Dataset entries
★ ★ ★ ★

-- ==== Sys2Proof/Certificates/Slice0/Obligations.lean ====
section
/-! DEFINITION. The statements for the provers, in the order of OBLIGATIONS.json. Each docstring names the rules it follows. -/

open Sys2Proof Sys2Proof.Machine

/-- O1. Decoding undoes encoding: The word of every well-formed instruction decodes to that instruction with every field
as it was, at every value of every field; the same of the words of the drain micro-operations. No bit of an encoding is
dropped. -/
def Obligations.DecodeOfEncode : Prop :=
  (∀ (i : Instr) (w : Word64), i.wf = true → encode i = some (.inl w) → decode w = .ok i) ∧
  (∀ (i : Instr) (w : Word32), i.wf = true → encode i = some (.inr w) → decodeUop w = some i)

/-- O2. A decoded word is the word of what it decodes to: A 64-bit word that decodes to an instruction is that
instruction's word, and so for micro-operation words: two words never decode to one instruction. -/
def Obligations.EncodeOfDecode : Prop :=
  (∀ (w : Word64) (i : Instr), decode w = .ok i → encode i = some (.inl w)) ∧
  (∀ (w : Word32) (i : Instr), decodeUop w = some i → encode i = some (.inr w))

/-- O3. Words written out from the encoding tables decode to their instructions: An integer add of V1 and V2 into V3, an
immediate move, a scratch load, a copy, a branch two words back, a matrix request, a NOP, a micro-operation ADD and a
micro-operation END, each written out from the format tables, decode to those instructions; the 9-bit opcodes 0x026 and 0x1FF
and code 24 of a micro-operation decode to nothing. -/
def Obligations.WordsDecodeAsPrinted : Prop :=
  decode 0x5FE040206000#64 =
    .ok (.iadd { g := { prd := 0, png := 0 }, d := 3, a := 1, b := 2, c := 0xFF, ty := 2, md := 0 }) ∧
  decode 0x0000002A1FE2001C#64 =
    .ok (.movi { g := { prd := 0, png := 0 }, d := 0x10, a := 0xFF, md := 0, imm := 42 }) ∧
  decode (0x100#64 ||| (5#64 <<< 9) ||| (7#64 <<< 13) ||| (0x81#64 <<< 21) ||| (0xFF#64 <<< 29) ||| (2#64 <<< 37) |||
      (64#64 <<< 46)) =
    .ok (.lds { g := { prd := 5, png := 0 }, data := 7, base := 0x81, index := 0xFF, sz := 2, ord := 0, sco := 0, off := 64 }) ∧
  decode (0x10D#64 ||| (6#64 <<< 13) ||| (4#64 <<< 21) ||| (0xFF#64 <<< 29) ||| (9#64 <<< 37) ||| (1#64 <<< 43) |||
      (2#64 <<< 50) ||| (3#64 <<< 54) ||| (1#64 <<< 58) ||| (1#64 <<< 61)) =
    .ok (.copy { g := { prd := 0, png := 0 }, src := 6, dst := 4, seq := 0xFF, shape := 9, ch := 1, ty := 0, k := 2, bar := 3,
                 ben := 1, sched := 0, skind := 0, kind := 1 }) ∧
  decode (0x180#64 ||| (0xFF#64 <<< 21) ||| (0xFFFFFFFE#64 <<< 32)) =
    .ok (.bra { g := { prd := 0, png := 0 }, cond := 0, a := 0xFF, off := 0xFFFFFFFE }) ∧
  decode (0x1C2#64 ||| (0xFF#64 <<< 21) ||| (0xFF#64 <<< 29) ||| (3#64 <<< 50) ||| (1#64 <<< 59)) =
    .ok (.mzero { g := { prd := 0, png := 0 }, abase := 0, bbase := 0, rl := 0, sk := 0xFF, sd := 0xFF, bsel := 0, z39 := 0,
                  tol := 0, chk := 0, ty := 0, kc := 3, bar := 0, ben := 0, tile := 1, bscr := 0, za := 0, pri := 0 }) ∧
  decode (0x189#64 ||| (0xFF#64 <<< 13) ||| (0xFF#64 <<< 21) ||| (0xFF#64 <<< 29) ||| (0xFF#64 <<< 37)) =
    .ok (.nop { g := { prd := 0, png := 0 }, d := 0xFF, a := 0xFF, b := 0xFF, c := 0xFF, ty := 0, md := 0 }) ∧
  decodeUop (0x00#32 ||| (2#32 <<< 5) ||| (1#32 <<< 8) ||| (8#32 <<< 12) ||| (1#32 <<< 16) ||| (1#32 <<< 18)) =
    some (.drainAdd { xd := 2, sa := 1, sb := 8, rm := 1, imm := 1 }) ∧
  decodeUop 0x17#32 = some (.drainEnd { xd := 0, sa := 0, sb := 0, rm := 0, imm := 0 }) ∧
  decode 0x026#64 = .error 1 ∧ decode 0x1FF#64 = .error 1 ∧ decodeUop 24#32 = none

/-- O4. A step runs what is due: the decoded instruction of a slot, an event, a micro-operation: When the earliest entry
of the agenda is a slot of a unit whose clause has reached it, the step reads the eight bytes at clause address +
8·(position + 1) of the kernel's staged image; if they decode to i, the step is exec of i with that slot as the current
one, followed by the end of the slot; if they do not decode, the unit takes the trap of the failed check. When the entry
is an event, the step is its meaning with its operands. With a drain row in progress the step is exec of its decoded
micro-operation. With nothing due one tick passes. That the module runs by one agenda of due events with operands, one entry a
step, and that time moves by a tick when nothing is due, is the model's own choice (log 1, 6, 7); without power only a bring-up
happens (log 160). -/
def Obligations.StepRunsTheDecodedInstruction : Prop :=
  (∀ (s : State) (a : Agenda) (rest : List Agenda) (x : ExecUnit) (r : ClauseRun) (g : Group) (idx : Nat),
    s.halted = none → s.row = none → s.powered = true → s.agenda = a :: rest → a.due = .slot x.id idx →
    (let s0 : State := { s with agenda := rest, now := max s.now a.at' }
     s0.unit? x.id = some x → x.clause = some r → s0.group? x.gid = some g → x.stop = none → x.ended = false →
     r.w0 + hPad r.hdr + idx = s0.ucyc x.id → idx ≤ hN r.hdr →
     (let pc := r.pc + 8 * (idx + 1)
      let w : Word64 := BitVec.ofNat 64 (s0.code.readN (codeAddr g.kid pc) 8)
      let s1 : State := { s0 with cur := some { u := x.id, cycle := s0.ucyc x.id, pc := pc, idx := idx, hdr := r.hdr, quads := r.quads } }
      (∀ i, decode w = .ok i → step s = andThen (exec i s1) slotDone) ∧
      (∀ sub, decode w = .error sub → step s = .next (slotDone (slotIllegal s1 sub w)))))) ∧
  (∀ (s : State) (a : Agenda) (rest : List Agenda) (i : Instr) (b : Arg),
    s.halted = none → s.row = none → s.powered = true ∨ i = .powerOn → s.agenda = a :: rest → a.due = .ev i b →
    step s = exec i { s with agenda := rest, now := max s.now a.at', arg := b }) ∧
  (∀ (s : State) (r : RowRun) (i : Instr), s.halted = none → s.row = some r → decodeUop r.word = some i → step s = exec i s) ∧
  (∀ s : State, s.halted = none → s.row = none → s.agenda = [] → step s = .next { s with now := s.now + Config.unitsPerTick })

/-- O5. Every step keeps the one form of the byte memories: From every state whose HBM4, host memory, scratch and code
store are in their canonical form, a step that answers a next state answers one in which they are again. The canonical
form is the model's own (log 3). -/
def Obligations.StepKeepsMemoriesCanonical : Prop :=
  ∀ s t : State, s.memWf → step s = .next t → t.memWf

/-- O6. Every step keeps the sixteen dies and the four lay slots: From every state with sixteen dies and four lay slots, a
step that answers a next state answers one with sixteen dies and four lay slots. -/
def Obligations.StepKeepsDiesAndLaySlots : Prop :=
  ∀ s t : State, s.shaped → step s = .next t → t.shaped

/-- O7. The state after reset meets both invariants: At reset every byte memory is in its canonical form, and there are
sixteen dies and four lay slots. -/
def Obligations.ResetMeetsTheInvariants : Prop :=
  State.reset.memWf ∧ State.reset.shaped

/-- O8. What a module reset leaves: After reset: no context exists, no queue is enabled, no port holds management
ownership, every lay slot is empty, every die is online at class 0 with no lease, the power limit reads 5,500 W, the die
links are keyed and the Wyusk ports are down, no alarm is latched, and the clocks of R211 are zero. -/
def Obligations.ResetState : Prop :=
  (∀ n, (State.reset.ctx n).state = .free ∧ (State.reset.ctx n).flags = 0 ∧ (State.reset.ctx n).oor = 0) ∧
  (∀ q, (State.reset.queue q).en = false ∧ (State.reset.queue q).head = 0 ∧ (State.reset.queue q).tail = 0) ∧
  State.reset.mgmtOwner = 0 ∧
  (∀ l, (State.reset.lay l).state = .empty) ∧
  (∀ d, (State.reset.die d).st = 0 ∧ (State.reset.die d).cls = 0 ∧ (State.reset.die d).boost = none ∧
    (∀ e, (State.reset.die d).vc.getD e 0 = 0) ∧ ∀ e, (State.reset.die d).frontier.getD e 0 = 0) ∧
  State.reset.plimit = 5500 ∧
  (∀ d l, (State.reset.link d l).st = if l < 16 then 2 else 0) ∧
  State.reset.alarmSt = 0

/-- O9. An instruction that fails a decode check takes that check's trap and has no effect: For every machine instruction
in a slot: when a decode check fails, the instruction traps with the kind and subcode of the first failed check, at its
cycle and address; the unit stops with its clause taken aside and otherwise as it was, its group, when it runs, becomes
faulted, and the trap becomes final 384 cycles later; no register, memory byte, operation, counter, context or engine changes,
no other unit and no other group, and nothing else is due. -/
def Obligations.FailedCheckTrapsAndNothingElse : Prop :=
  ∀ (i : Instr) (w : Word64) (s : State) (c : Cur) (x : ExecUnit) (k : Nat × Nat), encode i = some (.inl w) →
    s.cur = some c → s.unit? c.u = some x → decodeCheck s c i = some k →
    ∃ t, exec i s = .next t ∧
      t = { s with units := t.units, groups := t.groups, agenda := t.agenda } ∧
      (∃ p, t.unit? c.u = some { x with stop := some p, clause := none } ∧ p.kind = k.1 ∧ p.sub = k.2 ∧ p.cycle = c.cycle ∧
        p.pc = c.pc ∧ p.clause = x.clause ∧ p.due = c.cycle + 384 ∧ p.final = false) ∧
      (∀ v, v ≠ c.u → t.unit? v = s.unit? v) ∧ (∀ n, n ≠ x.gid → t.group? n = s.group? n) ∧
      (∀ g, s.group? x.gid = some g →
        t.group? x.gid = some { g with state := if g.state = .running then .faulted else g.state }) ∧
      (∃ e ∈ t.agenda, e.due = evU .trapFinal c.u [c.cycle] ∧
        e.at' = max s.now (instantOf s c.u.die c.u.core (c.cycle + 384))) ∧
      (∀ e ∈ s.agenda, e ∈ t.agenda) ∧ ∀ e ∈ t.agenda, e ∈ s.agenda ∨ e.due = evU .trapFinal c.u [c.cycle]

★ ★ ★ ★

**Instructions to follow:**
Among the entries above, locate the lines containing "port holds management" and "in a slot: when", and transcribe exactly those two lines and all lines between.

**Response:**
/-- O8. What a module reset leaves: After reset: no context exists, no queue is enabled, no port holds management
ownership, every lay slot is empty, every die is online at class 0 with no lease, the power limit reads 5,500 W, the die
links are keyed and the Wyusk ports are down, no alarm is latched, and the clocks of R211 are zero. -/
def Obligations.ResetState : Prop :=
  (∀ n, (State.reset.ctx n).state = .free ∧ (State.reset.ctx n).flags = 0 ∧ (State.reset.ctx n).oor = 0) ∧
  (∀ q, (State.reset.queue q).en = false ∧ (State.reset.queue q).head = 0 ∧ (State.reset.queue q).tail = 0) ∧
  State.reset.mgmtOwner = 0 ∧
  (∀ l, (State.reset.lay l).state = .empty) ∧
  (∀ d, (State.reset.die d).st = 0 ∧ (State.reset.die d).cls = 0 ∧ (State.reset.die d).boost = none ∧
    (∀ e, (State.reset.die d).vc.getD e 0 = 0) ∧ ∀ e, (State.reset.die d).frontier.getD e 0 = 0) ∧
  State.reset.plimit = 5500 ∧
  (∀ d l, (State.reset.link d l).st = if l < 16 then 2 else 0) ∧
  State.reset.alarmSt = 0

/-- O9. An instruction that fails a decode check takes that check's trap and has no effect: For every machine instruction
in a slot: when a decode check fails, the instruction traps with the kind and subcode of the first failed check, at its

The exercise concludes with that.